EXERCISE —
The answer must consist only of the lines from the line with "2, .e => .set_2_E" to the line with "5, .a => .set_5_A", both included, exactly as they stand below.

Top of INFORMATION SUPPLIED

-- ==== Sys2Proof/Machine/Dispatch.lean ====
section
/-! DEFINITION. The meaning of each instruction: one arm per constructor. -/

namespace Sys2Proof.Machine
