-- ==== Sys2Proof/Certificates/Slice0/Obligations.lean ====
section
/-! DEFINITION. The statements about this model, each from the rules of `spec/` it names. The first half says, in the rules' own
integer arithmetic and apart from the model's operations, what the rules say; the second half states the obligations. -/

namespace Sys2Proof.Statements

open Sys2Proof.Machine

/-! ### Numbers, registers and flags as the rules write them (00_scope.md R7; 10_state.md R31, R34) -/

/-- The opcode byte `n`. -/
def opc (n : Nat) : Byte := BitVec.ofNat 8 n

/-- `v[7:0]`. -/
def loOf (w : Word) : Byte := BitVec.ofNat 8 (w.toNat % 256)

/-- `v[15:8]`. -/
def hiOf (w : Word) : Byte := BitVec.ofNat 8 (w.toNat / 256)

/-- `(hi << 8) | lo`. -/
def word (hi lo : Byte) : Word := BitVec.ofNat 16 (256 * hi.toNat + lo.toNat)

def bcOf (s : State) : Word := word s.b s.c
def deOf (s : State) : Word := word s.d s.e
def hlOf (s : State) : Word := word s.h s.l

/-- `0xFF00 + zext_16(n)`. -/
def page (n : Byte) : Word := BitVec.ofNat 16 (0xFF00 + n.toNat)

def zOf (s : State) : Bool := s.f.getLsbD 7
def nOf (s : State) : Bool := s.f.getLsbD 6
def hOf (s : State) : Bool := s.f.getLsbD 5
def cOf (s : State) : Bool := s.f.getLsbD 4

/-- The byte F that holds these four flags and 0 in bits 3:0 (R34, R35). -/
def fByte (z n h c : Bool) : Byte := BitVec.ofNat 8 (128 * z.toNat + 64 * n.toNat + 32 * h.toNat + 16 * c.toNat)

/-- The value of a register field (R163). -/
def code : Reg8 → Nat
  | .b => 0 | .c => 1 | .d => 2 | .e => 3 | .h => 4 | .l => 5 | .a => 7

/-- The value of the pair field rp (R164). -/
def pairCode : Pair → Nat
  | .bc => 0 | .de => 1 | .hl => 2 | .sp => 3

/-- The value of the pair field rp2 (R164). -/
def stackCode : StackPair → Nat
  | .bc => 0 | .de => 1 | .hl => 2 | .af => 3

/-- The value of the condition field (R165). -/
def condCode : Cond → Nat
  | .nz => 0 | .z => 1 | .nc => 2 | .c => 3

/-- The operation field of a CB byte in group 0 (R160). -/
def shiftCode : ShiftOp → Nat
  | .rlc => 0 | .rrc => 1 | .rl => 2 | .rr => 3 | .sla => 4 | .sra => 5 | .swap => 6 | .srl => 7

/-- `x[r]`. -/
def getReg (s : State) : Reg8 → Byte
  | .b => s.b | .c => s.c | .d => s.d | .e => s.e | .h => s.h | .l => s.l | .a => s.a

/-- `x[r] <- v`. -/
def putReg (s : State) (r : Reg8) (v : Byte) : State :=
  match r with
  | .b => { s with b := v }
  | .c => { s with c := v }
  | .d => { s with d := v }
  | .e => { s with e := v }
  | .h => { s with h := v }
  | .l => { s with l := v }
  | .a => { s with a := v }

/-- `x[rr]`. -/
def getPair (s : State) : Pair → Word
  | .bc => bcOf s | .de => deOf s | .hl => hlOf s | .sp => s.sp

/-- `x[rr] <- v`. -/
def putPair (s : State) (p : Pair) (v : Word) : State :=
  match p with
  | .bc => { s with b := hiOf v, c := loOf v }
  | .de => { s with d := hiOf v, e := loOf v }
  | .hl => { s with h := hiOf v, l := loOf v }
  | .sp => { s with sp := v }

/-- `x[qq]`; the low nibble of F reads as 0 (R35). -/
def getStack (s : State) : StackPair → Word
  | .bc => bcOf s | .de => deOf s | .hl => hlOf s | .af => word s.a (fByte (zOf s) (nOf s) (hOf s) (cOf s))

/-- `x[qq] <- v`; AF loads the four flags (R236). -/
def putStack (s : State) (q : StackPair) (v : Word) : State :=
  match q with
  | .bc => { s with b := hiOf v, c := loOf v }
  | .de => { s with d := hiOf v, e := loOf v }
  | .hl => { s with h := hiOf v, l := loOf v }
  | .af => { s with a := hiOf v, f := fByte (v.getLsbD 7) (v.getLsbD 6) (v.getLsbD 5) (v.getLsbD 4) }

/-- `Cond(cc)` (R370). -/
def condHolds (s : State) : Cond → Bool
  | .nz => !zOf s | .z => zOf s | .nc => !cOf s | .c => cOf s

/-- `t` with an instruction's cost added to the step's delta (R8): `n`, the rule's "Cycles" line, unless CYCLE_TABLE says
another (R6, R620). -/
def charge (k : CostKey) (n : Nat) (t : State) : State := { t with stepCycles := t.stepCycles + cycleCost t.cfg k n }

/-- `bytes` is an encoding of `i`, whatever follows it. -/
def encodes (i : Instr) (bytes : List Byte) : Prop := ∀ rest, decode (bytes ++ rest) = .ok (i, rest)

/-! ### The rows of the opcode table, by family -/

/-- LD r,r' (R201). -/
def ldRegReg : Reg8 → Reg8 → Instr
  | .b, .b => .ld_B_B | .b, .c => .ld_B_C | .b, .d => .ld_B_D | .b, .e => .ld_B_E | .b, .h => .ld_B_H | .b, .l => .ld_B_L
  | .b, .a => .ld_B_A | .c, .b => .ld_C_B | .c, .c => .ld_C_C | .c, .d => .ld_C_D | .c, .e => .ld_C_E | .c, .h => .ld_C_H
  | .c, .l => .ld_C_L | .c, .a => .ld_C_A | .d, .b => .ld_D_B | .d, .c => .ld_D_C | .d, .d => .ld_D_D | .d, .e => .ld_D_E
  | .d, .h => .ld_D_H | .d, .l => .ld_D_L | .d, .a => .ld_D_A | .e, .b => .ld_E_B | .e, .c => .ld_E_C | .e, .d => .ld_E_D
  | .e, .e => .ld_E_E | .e, .h => .ld_E_H | .e, .l => .ld_E_L | .e, .a => .ld_E_A | .h, .b => .ld_H_B | .h, .c => .ld_H_C
  | .h, .d => .ld_H_D | .h, .e => .ld_H_E | .h, .h => .ld_H_H | .h, .l => .ld_H_L | .h, .a => .ld_H_A | .l, .b => .ld_L_B
  | .l, .c => .ld_L_C | .l, .d => .ld_L_D | .l, .e => .ld_L_E | .l, .h => .ld_L_H | .l, .l => .ld_L_L | .l, .a => .ld_L_A
  | .a, .b => .ld_A_B | .a, .c => .ld_A_C | .a, .d => .ld_A_D | .a, .e => .ld_A_E | .a, .h => .ld_A_H | .a, .l => .ld_A_L
  | .a, .a => .ld_A_A

/-- LD r,n (R202). -/
def ldRegImm : Reg8 → Byte → Instr
  | .b => .ld_B_n | .c => .ld_C_n | .d => .ld_D_n | .e => .ld_E_n | .h => .ld_H_n | .l => .ld_L_n | .a => .ld_A_n

/-- LD r,(HL) (R203). -/
def ldRegMem : Reg8 → Instr
  | .b => .ld_B_atHL | .c => .ld_C_atHL | .d => .ld_D_atHL | .e => .ld_E_atHL | .h => .ld_H_atHL | .l => .ld_L_atHL
  | .a => .ld_A_atHL

/-- LD (HL),r (R204). -/
def ldMemReg : Reg8 → Instr
  | .b => .ld_atHL_B | .c => .ld_atHL_C | .d => .ld_atHL_D | .e => .ld_atHL_E | .h => .ld_atHL_H | .l => .ld_atHL_L
  | .a => .ld_atHL_A

/-- INC r (R275). -/
def incReg8 : Reg8 → Instr
  | .b => .inc_B | .c => .inc_C | .d => .inc_D | .e => .inc_E | .h => .inc_H | .l => .inc_L | .a => .inc_A

/-- DEC r (R277). -/
def decReg8 : Reg8 → Instr
  | .b => .dec_B | .c => .dec_C | .d => .dec_D | .e => .dec_E | .h => .dec_H | .l => .dec_L | .a => .dec_A

/-- The eight 8-bit operations on A, in the order of the table's y field (R163, R250). -/
inductive AluOp
  | add | adc | sub | sbc | and | xor | or | cp
deriving DecidableEq, Repr

/-- An 8-bit operation with a register (R251 to R272). -/
def aluReg : AluOp → Reg8 → Instr
  | .add, .b => .add_A_B | .add, .c => .add_A_C | .add, .d => .add_A_D | .add, .e => .add_A_E | .add, .h => .add_A_H
  | .add, .l => .add_A_L | .add, .a => .add_A_A | .adc, .b => .adc_A_B | .adc, .c => .adc_A_C | .adc, .d => .adc_A_D
  | .adc, .e => .adc_A_E | .adc, .h => .adc_A_H | .adc, .l => .adc_A_L | .adc, .a => .adc_A_A | .sub, .b => .sub_B
  | .sub, .c => .sub_C | .sub, .d => .sub_D | .sub, .e => .sub_E | .sub, .h => .sub_H | .sub, .l => .sub_L
  | .sub, .a => .sub_A | .sbc, .b => .sbc_A_B | .sbc, .c => .sbc_A_C | .sbc, .d => .sbc_A_D | .sbc, .e => .sbc_A_E
  | .sbc, .h => .sbc_A_H | .sbc, .l => .sbc_A_L | .sbc, .a => .sbc_A_A | .and, .b => .and_B | .and, .c => .and_C
  | .and, .d => .and_D | .and, .e => .and_E | .and, .h => .and_H | .and, .l => .and_L | .and, .a => .and_A
  | .xor, .b => .xor_B | .xor, .c => .xor_C | .xor, .d => .xor_D | .xor, .e => .xor_E | .xor, .h => .xor_H
  | .xor, .l => .xor_L | .xor, .a => .xor_A | .or, .b => .or_B | .or, .c => .or_C | .or, .d => .or_D | .or, .e => .or_E
  | .or, .h => .or_H | .or, .l => .or_L | .or, .a => .or_A | .cp, .b => .cp_B | .cp, .c => .cp_C | .cp, .d => .cp_D
  | .cp, .e => .cp_E | .cp, .h => .cp_H | .cp, .l => .cp_L | .cp, .a => .cp_A

/-- An 8-bit operation with the byte at HL (R252 to R273). -/
def aluMem : AluOp → Instr
  | .add => .add_A_atHL | .adc => .adc_A_atHL | .sub => .sub_atHL | .sbc => .sbc_A_atHL | .and => .and_atHL
  | .xor => .xor_atHL | .or => .or_atHL | .cp => .cp_atHL

/-- An 8-bit operation with an immediate (R253 to R274). -/
def aluImm : AluOp → Byte → Instr
  | .add => .add_A_n | .adc => .adc_A_n | .sub => .sub_n | .sbc => .sbc_A_n | .and => .and_n | .xor => .xor_n
  | .or => .or_n | .cp => .cp_n

/-- LD rr,nn (R231). -/
def ldPairImm : Pair → Word → Instr
  | .bc => .ld_BC_nn | .de => .ld_DE_nn | .hl => .ld_HL_nn | .sp => .ld_SP_nn

/-- INC rr (R302). -/
def incPair : Pair → Instr
  | .bc => .inc_BC | .de => .inc_DE | .hl => .inc_HL | .sp => .inc_SP

/-- DEC rr (R303). -/
def decPair : Pair → Instr
  | .bc => .dec_BC | .de => .dec_DE | .hl => .dec_HL | .sp => .dec_SP

/-- ADD HL,rr (R301). -/
def addHLPair : Pair → Instr
  | .bc => .add_HL_BC | .de => .add_HL_DE | .hl => .add_HL_HL | .sp => .add_HL_SP

/-- PUSH qq (R235). -/
def pushPair : StackPair → Instr
  | .bc => .push_BC | .de => .push_DE | .hl => .push_HL | .af => .push_AF

/-- POP qq (R236). -/
def popPair : StackPair → Instr
  | .bc => .pop_BC | .de => .pop_DE | .hl => .pop_HL | .af => .pop_AF

/-- JP cc,nn (R372). -/
def jpIf : Cond → Word → Instr
  | .nz => .jp_NZ_nn | .z => .jp_Z_nn | .nc => .jp_NC_nn | .c => .jp_C_nn

/-- JR cc,e (R375). -/
def jrIf : Cond → Byte → Instr
  | .nz => .jr_NZ_e | .z => .jr_Z_e | .nc => .jr_NC_e | .c => .jr_C_e

/-- CALL cc,nn (R377). -/
def callIf : Cond → Word → Instr
  | .nz => .call_NZ_nn | .z => .call_Z_nn | .nc => .call_NC_nn | .c => .call_C_nn

/-- RET cc (R379). -/
def retIf : Cond → Instr
  | .nz => .ret_NZ | .z => .ret_Z | .nc => .ret_NC | .c => .ret_C

/-- RST t (R381). -/
def rst : Fin 8 → Instr
  | 0 => .rst_00H | 1 => .rst_08H | 2 => .rst_10H | 3 => .rst_18H | 4 => .rst_20H | 5 => .rst_28H | 6 => .rst_30H
  | 7 => .rst_38H

/-- A CB rotate, shift or SWAP of a register (R325 to R339). -/
def shiftReg8 : ShiftOp → Reg8 → Instr
  | .rlc, .b => .rlc_B | .rlc, .c => .rlc_C | .rlc, .d => .rlc_D | .rlc, .e => .rlc_E | .rlc, .h => .rlc_H
  | .rlc, .l => .rlc_L | .rlc, .a => .rlc_A | .rrc, .b => .rrc_B | .rrc, .c => .rrc_C | .rrc, .d => .rrc_D
  | .rrc, .e => .rrc_E | .rrc, .h => .rrc_H | .rrc, .l => .rrc_L | .rrc, .a => .rrc_A | .rl, .b => .rl_B | .rl, .c => .rl_C
  | .rl, .d => .rl_D | .rl, .e => .rl_E | .rl, .h => .rl_H | .rl, .l => .rl_L | .rl, .a => .rl_A | .rr, .b => .rr_B
  | .rr, .c => .rr_C | .rr, .d => .rr_D | .rr, .e => .rr_E | .rr, .h => .rr_H | .rr, .l => .rr_L | .rr, .a => .rr_A
  | .sla, .b => .sla_B | .sla, .c => .sla_C | .sla, .d => .sla_D | .sla, .e => .sla_E | .sla, .h => .sla_H
  | .sla, .l => .sla_L | .sla, .a => .sla_A | .sra, .b => .sra_B | .sra, .c => .sra_C | .sra, .d => .sra_D
  | .sra, .e => .sra_E | .sra, .h => .sra_H | .sra, .l => .sra_L | .sra, .a => .sra_A | .swap, .b => .swap_B
  | .swap, .c => .swap_C | .swap, .d => .swap_D | .swap, .e => .swap_E | .swap, .h => .swap_H | .swap, .l => .swap_L
  | .swap, .a => .swap_A | .srl, .b => .srl_B | .srl, .c => .srl_C | .srl, .d => .srl_D | .srl, .e => .srl_E
  | .srl, .h => .srl_H | .srl, .l => .srl_L | .srl, .a => .srl_A

/-- A CB rotate, shift or SWAP of the byte at HL (R326 to R340). -/
def shiftMem : ShiftOp → Instr
  | .rlc => .rlc_atHL | .rrc => .rrc_atHL | .rl => .rl_atHL | .rr => .rr_atHL | .sla => .sla_atHL | .sra => .sra_atHL
  | .swap => .swap_atHL | .srl => .srl_atHL

/-- BIT b,r (R351). -/
def bitReg8 : Fin 8 → Reg8 → Instr
  | 0, .b => .bit_0_B | 0, .c => .bit_0_C | 0, .d => .bit_0_D | 0, .e => .bit_0_E | 0, .h => .bit_0_H | 0, .l => .bit_0_L
  | 0, .a => .bit_0_A | 1, .b => .bit_1_B | 1, .c => .bit_1_C | 1, .d => .bit_1_D | 1, .e => .bit_1_E | 1, .h => .bit_1_H
  | 1, .l => .bit_1_L | 1, .a => .bit_1_A | 2, .b => .bit_2_B | 2, .c => .bit_2_C | 2, .d => .bit_2_D | 2, .e => .bit_2_E
  | 2, .h => .bit_2_H | 2, .l => .bit_2_L | 2, .a => .bit_2_A | 3, .b => .bit_3_B | 3, .c => .bit_3_C | 3, .d => .bit_3_D
  | 3, .e => .bit_3_E | 3, .h => .bit_3_H | 3, .l => .bit_3_L | 3, .a => .bit_3_A | 4, .b => .bit_4_B | 4, .c => .bit_4_C
  | 4, .d => .bit_4_D | 4, .e => .bit_4_E | 4, .h => .bit_4_H | 4, .l => .bit_4_L | 4, .a => .bit_4_A | 5, .b => .bit_5_B
  | 5, .c => .bit_5_C | 5, .d => .bit_5_D | 5, .e => .bit_5_E | 5, .h => .bit_5_H | 5, .l => .bit_5_L | 5, .a => .bit_5_A
  | 6, .b => .bit_6_B | 6, .c => .bit_6_C | 6, .d => .bit_6_D | 6, .e => .bit_6_E | 6, .h => .bit_6_H | 6, .l => .bit_6_L
  | 6, .a => .bit_6_A | 7, .b => .bit_7_B | 7, .c => .bit_7_C | 7, .d => .bit_7_D | 7, .e => .bit_7_E | 7, .h => .bit_7_H
  | 7, .l => .bit_7_L | 7, .a => .bit_7_A

/-- RES b,r (R353). -/
def resReg8 : Fin 8 → Reg8 → Instr
  | 0, .b => .res_0_B | 0, .c => .res_0_C | 0, .d => .res_0_D | 0, .e => .res_0_E | 0, .h => .res_0_H | 0, .l => .res_0_L
  | 0, .a => .res_0_A | 1, .b => .res_1_B | 1, .c => .res_1_C | 1, .d => .res_1_D | 1, .e => .res_1_E | 1, .h => .res_1_H
  | 1, .l => .res_1_L | 1, .a => .res_1_A | 2, .b => .res_2_B | 2, .c => .res_2_C | 2, .d => .res_2_D | 2, .e => .res_2_E
  | 2, .h => .res_2_H | 2, .l => .res_2_L | 2, .a => .res_2_A | 3, .b => .res_3_B | 3, .c => .res_3_C | 3, .d => .res_3_D
  | 3, .e => .res_3_E | 3, .h => .res_3_H | 3, .l => .res_3_L | 3, .a => .res_3_A | 4, .b => .res_4_B | 4, .c => .res_4_C
  | 4, .d => .res_4_D | 4, .e => .res_4_E | 4, .h => .res_4_H | 4, .l => .res_4_L | 4, .a => .res_4_A | 5, .b => .res_5_B
  | 5, .c => .res_5_C | 5, .d => .res_5_D | 5, .e => .res_5_E | 5, .h => .res_5_H | 5, .l => .res_5_L | 5, .a => .res_5_A
  | 6, .b => .res_6_B | 6, .c => .res_6_C | 6, .d => .res_6_D | 6, .e => .res_6_E | 6, .h => .res_6_H | 6, .l => .res_6_L
  | 6, .a => .res_6_A | 7, .b => .res_7_B | 7, .c => .res_7_C | 7, .d => .res_7_D | 7, .e => .res_7_E | 7, .h => .res_7_H
  | 7, .l => .res_7_L | 7, .a => .res_7_A

/-- SET b,r (R355). -/
def setReg8 : Fin 8 → Reg8 → Instr
  | 0, .b => .set_0_B | 0, .c => .set_0_C | 0, .d => .set_0_D | 0, .e => .set_0_E | 0, .h => .set_0_H | 0, .l => .set_0_L
  | 0, .a => .set_0_A | 1, .b => .set_1_B | 1, .c => .set_1_C | 1, .d => .set_1_D | 1, .e => .set_1_E | 1, .h => .set_1_H
  | 1, .l => .set_1_L | 1, .a => .set_1_A | 2, .b => .set_2_B | 2, .c => .set_2_C | 2, .d => .set_2_D | 2, .e => .set_2_E
  | 2, .h => .set_2_H | 2, .l => .set_2_L | 2, .a => .set_2_A | 3, .b => .set_3_B | 3, .c => .set_3_C | 3, .d => .set_3_D
  | 3, .e => .set_3_E | 3, .h => .set_3_H | 3, .l => .set_3_L | 3, .a => .set_3_A | 4, .b => .set_4_B | 4, .c => .set_4_C
  | 4, .d => .set_4_D | 4, .e => .set_4_E | 4, .h => .set_4_H | 4, .l => .set_4_L | 4, .a => .set_4_A | 5, .b => .set_5_B
  | 5, .c => .set_5_C | 5, .d => .set_5_D | 5, .e => .set_5_E | 5, .h => .set_5_H | 5, .l => .set_5_L | 5, .a => .set_5_A
  | 6, .b => .set_6_B | 6, .c => .set_6_C | 6, .d => .set_6_D | 6, .e => .set_6_E | 6, .h => .set_6_H | 6, .l => .set_6_L
  | 6, .a => .set_6_A | 7, .b => .set_7_B | 7, .c => .set_7_C | 7, .d => .set_7_D | 7, .e => .set_7_E | 7, .h => .set_7_H
  | 7, .l => .set_7_L | 7, .a => .set_7_A
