@[simp] theorem State.withCpu_memAt (s c : State) (x : Nat) : (s.withCpu c).memAt x = s.memAt x := rfl
@[simp] theorem State.withCpu_romAt (s c : State) (x : Nat) : (s.withCpu c).romAt x = s.romAt x := rfl
@[simp] theorem State.withCpu_ramAt (s c : State) (x : Nat) : (s.withCpu c).ramAt x = s.ramAt x := rfl
@[simp] theorem State.withCpu_readByte (s c : State) (x : Word) : (s.withCpu c).readByte x = s.readByte x := rfl
@[simp] theorem State.withCpu_self (s : State) : s.withCpu s = s := rfl
@[simp] theorem State.withCpu_withCpu (s c d : State) : (s.withCpu c).withCpu d = s.withCpu d := rfl
theorem State.withCpu_right (s c d : State) : s.withCpu (c.withCpu d) = s.withCpu d := rfl
@[simp] theorem State.withCpu_pokeMem (s c : State) (x : Nat) (v : Byte) : (s.withCpu c).pokeMem x v = (s.pokeMem x v).withCpu c := rfl
@[simp] theorem State.withCpu_pokeRam (s c : State) (x : Nat) (v : Byte) : (s.withCpu c).pokeRam x v = (s.pokeRam x v).withCpu c := rfl

end Sys2Proof.Machine
end

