-- ==== Sys2Proof/Laws/PerInstr.lean ====
section
/-! SUPPORT. Facts about each instruction as syntax, one lemma per constructor. `Encoding`: whatever two bytes stand after it in
memory, the bytes of a well-formed instruction decode to it, and its length is the one its first byte gives (R161, R162). -/

namespace Sys2Proof.Laws.Encoding

/-- The byte-level half of the round trip. -/
def Statement (i : Instr) : Prop :=
  WellFormed i = true → ∀ p q : Byte, ∃ b0 b1 b2 rest,
    encode i ++ [p, q] = b0 :: b1 :: b2 :: rest ∧ decodeBytes b0 b1 b2 = i ∧ lengthOf b0 = (encode i).length

theorem mkWord_parts (w : Word) : mkWord (hiByte w) (loByte w) = w := by
  unfold mkWord hiByte loByte
  rw [BitVec.extractLsb'_append_extractLsb'_eq_extractLsb' (by decide)]
  simp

Bottom of INFORMATION SUPPLIED

ANSWER FOR THE TASK —
  | 1, .l => .set_1_L | 1, .a => .set_1_A | 2, .b => .set_2_B | 2, .c => .set_2_C | 2, .d => .set_2_D | 2, .e => .set_2_E
  | 2, .h => .set_2_H | 2, .l => .set_2_L | 2, .a => .set_2_A | 3, .b => .set_3_B | 3, .c => .set_3_C | 3, .d => .set_3_D
  | 3, .e => .set_3_E | 3, .h => .set_3_H | 3, .l => .set_3_L | 3, .a => .set_3_A | 4, .b => .set_4_B | 4, .c => .set_4_C
  | 4, .d => .set_4_D | 4, .e => .set_4_E | 4, .h => .set_4_H | 4, .l => .set_4_L | 4, .a => .set_4_A | 5, .b => .set_5_B
  | 5, .c => .set_5_C | 5, .d => .set_5_D | 5, .e => .set_5_E | 5, .h => .set_5_H | 5, .l => .set_5_L | 5, .a => .set_5_A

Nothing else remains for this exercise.